Il restera pour consoler l’aficion belge la monographie de Luc Tuymans au Palazzo Grazzi -mais qui ne fait pas partie des « colletaral events » dûment estampillés par le président Baratta, à tête de La Biennale since 1998– la Collection Pinault mettant à l’honneur cet artiste belge dont elle possède plusieurs pièces. Egalement la présence de l’artiste Edith Dekyndt (1960, Ypres) dans l’expo « Luogo e Signi » à Punta della Dogana, toujours Pinault donc… Ou faire un petit saut à Naples et savourer les trois expos dont la ville honore Jan Fabre tout l’été !
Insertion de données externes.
-- ==== Sys2Proof/Certificates/Slice0/Obligations.lean ====
section
/-!
DEFINITION. The statements for the provers.

Every statement of a command's result is an equation: exec answers the next state that the rules give, finished by the
steps that the command has made due (`State.finish`; FinishTakesDueSteps says what that does).  A record update names all
that changes; every field it does not name is unchanged.  Some things in them are the model's own and not the spec's: how a
command ends and the queue (log entries 1 to 3); the trace `line` of what has been sent and the trace `lane` of what the Take
lane has carried (log entry 4); the count `unknowns` of words of unknown value (log entry 6); the Give frames `stalled` on the
lane (log entry 23); that the alternate rows for one structure act alike, a RETURNING row at a member as the structure's own row
and the structure's own row at the master as the RETURNING one (log entry 7); and what a command does while RESET# is asserted,
with RESTART_ORIGINATED and MESSAGES_INSERTED counted for what an OUT port that is not UP does not send (log entry 10).
-/

open Sys2Proof Sys2Proof.Machine

/-! ### The queue and the internal steps (the model's own, log entries 1 and 3) -/

/-- A step runs the command at the front of the queue over the queue's rest, and idles on an empty queue (log entries 1
and 3). -/
def Obligations.StepTakesFront : Prop :=
  (∀ (c : Instr) (rest : List Instr) (s : State), step { s with pending := c :: rest } = exec c { s with pending := rest }) ∧
  ∀ s : State, s.pending = [] → step s = .next s

/-- How a command ends, and what an internal step does that is not due (log entries 1 and 2): where the next command of
the queue is an internal step, nothing more is done; where nothing is due, nothing more is done; a single step that is
due is taken; and an internal step that is not due has no effect of its own. -/
def Obligations.FinishTakesDueSteps : Prop :=
  (∀ (s : State) (i : Instr) (rest : List Instr) (w : Work), s.pending = i :: rest → workOf i = some w → s.finish = s) ∧
  (∀ s : State, s.due = [] → s.finish = s) ∧
  (∀ (s : State) (w : Work), s.nextIsInternal = false → s.due = [w] → s.finish = (w.perform s).settleFor 95) ∧
  ∀ (i : Instr) (w : Work) (s : State), workOf i = some w → w.ready s = false → exec i s = .next s.finish

/-! ### Resets, ports and link (chapter 1) -/

/-- HARD_RESET returns every block to its hard-reset values; the rank is as strapped and the serial stays (R1, R2, R4,
R13, R20, R21, R37, R74, R97, R104, R110, R137, R139, R165, R173).  What has been sent, the queue of commands and the
model's own choice, count of unknown words and trace of the Take lane are no block's. -/
def Obligations.HardResetValues : Prop :=
  ∀ (mrank : BitVec 2) (s : State), exec (.hardReset mrank) s = .next
    { resetAsserted := true
      inPort := { link := .down, goodIdle := 0, errorRun := 0 }
      outPort := .down
      tracker :=
        { tracking := .down, round := 0
          params := { period := .us250, slotCount := 48, openCapacity := 192, nodeCount := 0 }
          nodeId := none, role := .member, missed := 0, epoch := 0, rank := mrank, serial := s.tracker.serial
          phase := .none, enumTimer := 0, failed := 0, seekTimer := 0, retryTimer := 0, callNo := 0 }
      rx := {}
      tx := {}
      carry := { state := .empty, round := 0, cells := [], messages := [] }
      plan :=
        { bankA := { slots := Vector.replicate 48 .follow, dflt := .pass }
          bankB := { slots := Vector.replicate 48 .follow, dflt := .pass }
          rotation := { length := 1, steps := Vector.replicate 12 .a }
          edits := [], commit := .none, roundPlan := none, commitDue := false, restartDue := false }
      contexts := Vector.replicate 16
        { config := { direction := .dropSide, tag := 0, filterA := none, filterB := none, combine := .any }
          state := .idle, resume := .none, seq := none, assembly := none, resync := false, cellsSent := 0
          inFlight := false, queue := [], counters := Vector.replicate 11 0 }
      filters := Vector.replicate 8 { pattern := 0, mask := 0 }
      drop := { records := [], inTransfer := false }
      responder :=
        { work := [], replies := [], claim := { holder := none, lease := 0 }, holder := false
          alloc := Vector.replicate 5 0, capture := none, overrun := false, answering := [], applyDue := 0, releases := [] }
      config :=
        { target := .local, enable := 0, groups := 0, threshold := 4096, timeout := 32, period := .us250
          slotCount := 48, openCapacity := 192 }
      originator := []
      port := { giveResults := [], completions := [], notice := none, transfer := none, stalled := [], lane := s.port.lane }
      events := { pending := 0, notice := .idle, reminder := 0, startDue := false, upDue := false, lateDue := false }
      counters := Vector.replicate 32 0
      line := s.line
      choice := s.choice
      unknowns := s.unknowns
      pending := s.pending }

/-- The OUT port (R2): released from RESET# it enters TRAINING, with its 32 idle symbols sent it enters UP; a release
met at a port that is not DOWN, and 32 idles at one that is not TRAINING, leave it where it is.  While RESET# is asserted the
part is held at its hard-reset values (R2, R56): whatever arrives at the IN port, a tick, an emission, and the taking of a word
of a Take frame leave everything as it stands (what that means for each command is log entry 10). -/
def Obligations.OutPortTrains : Prop :=
  (∀ s : State, s.outPort = .down →
    exec .resetRelease s = .next (State.finish { s with resetAsserted := false, outPort := .training })) ∧
  (∀ s : State, s.outPort ≠ .down → exec .resetRelease s = .next (State.finish { s with resetAsserted := false })) ∧
  (∀ s : State, s.outPort = .training → exec .outPortUp s = .next (State.finish { s with outPort := .up })) ∧
  (∀ s : State, s.outPort ≠ .training → exec .outPortUp s = .next s.finish) ∧
  ∀ (i : Instr) (s : State), s.resetAsserted = true →
    (i = .signalDetected ∨ (∃ sym, i = .symbolReceived sym) ∨ i = .lossOfSignal ∨ i = .tick ∨ i = .roundEmission ∨
      (∃ w0 w1 w2, i = .restartMarkerArrival w0 w1 w2 ∨ i = .roundHeaderArrival w0 w1 w2 ∨ i = .returningHeaderArrival w0 w1 w2) ∨
      (∃ w0 w1 w2 w3, i = .claimFrameArrival w0 w1 w2 w3 ∨ i = .rollCallArrival w0 w1 w2 w3) ∨
      (∃ c, i = .slotEvent c ∨ i = .returningCellArrival c) ∨ (∃ m, i = .messageArrival m ∨ i = .returningMessageArrival m) ∨
      (∃ w, i = .trailerArrival w ∨ i = .returningTrailerArrival w) ∨ i = .takeFrameStart ∨ i = .takeFrameEnd) →
    exec i s = .next s.finish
Pour autant, ne tirons aucune conclusion hâtive sur une prétendue belgophobie de La Biennale à l’endroit des artistes du plat pays. Juste une coïncidence, fâcheuse certes, doublée d’une véritable erreur de casting de la sélection officielle. Mais nous y irons néanmoins avec plaisir, car avec ou sans Belges, La Biennale de Venise est à déguster sans modération.

Marc Roudier

* Jos De Gruyter (°1965) et Harald Thys (°1966) vivent et travaillent à Bruxelles. Duo d’artistes depuis la fin des années 1980, leurs photographies, installations, dessins, objets, performances et vidéos « jouent avec les notions du superficiel et du banal ».
Dernières expos : Kunstverein München, Munich (2017); MoMA PS1, New York (2015); Raven Row, London (2015); Kunsthalle Wien, Vienna (2014); M HKA, Antwerp (2013); Kunsthalle Basel (2010).

** « Mondo Cane », 1962, film de Poalo Cavara et Gualtiero Jacopetti.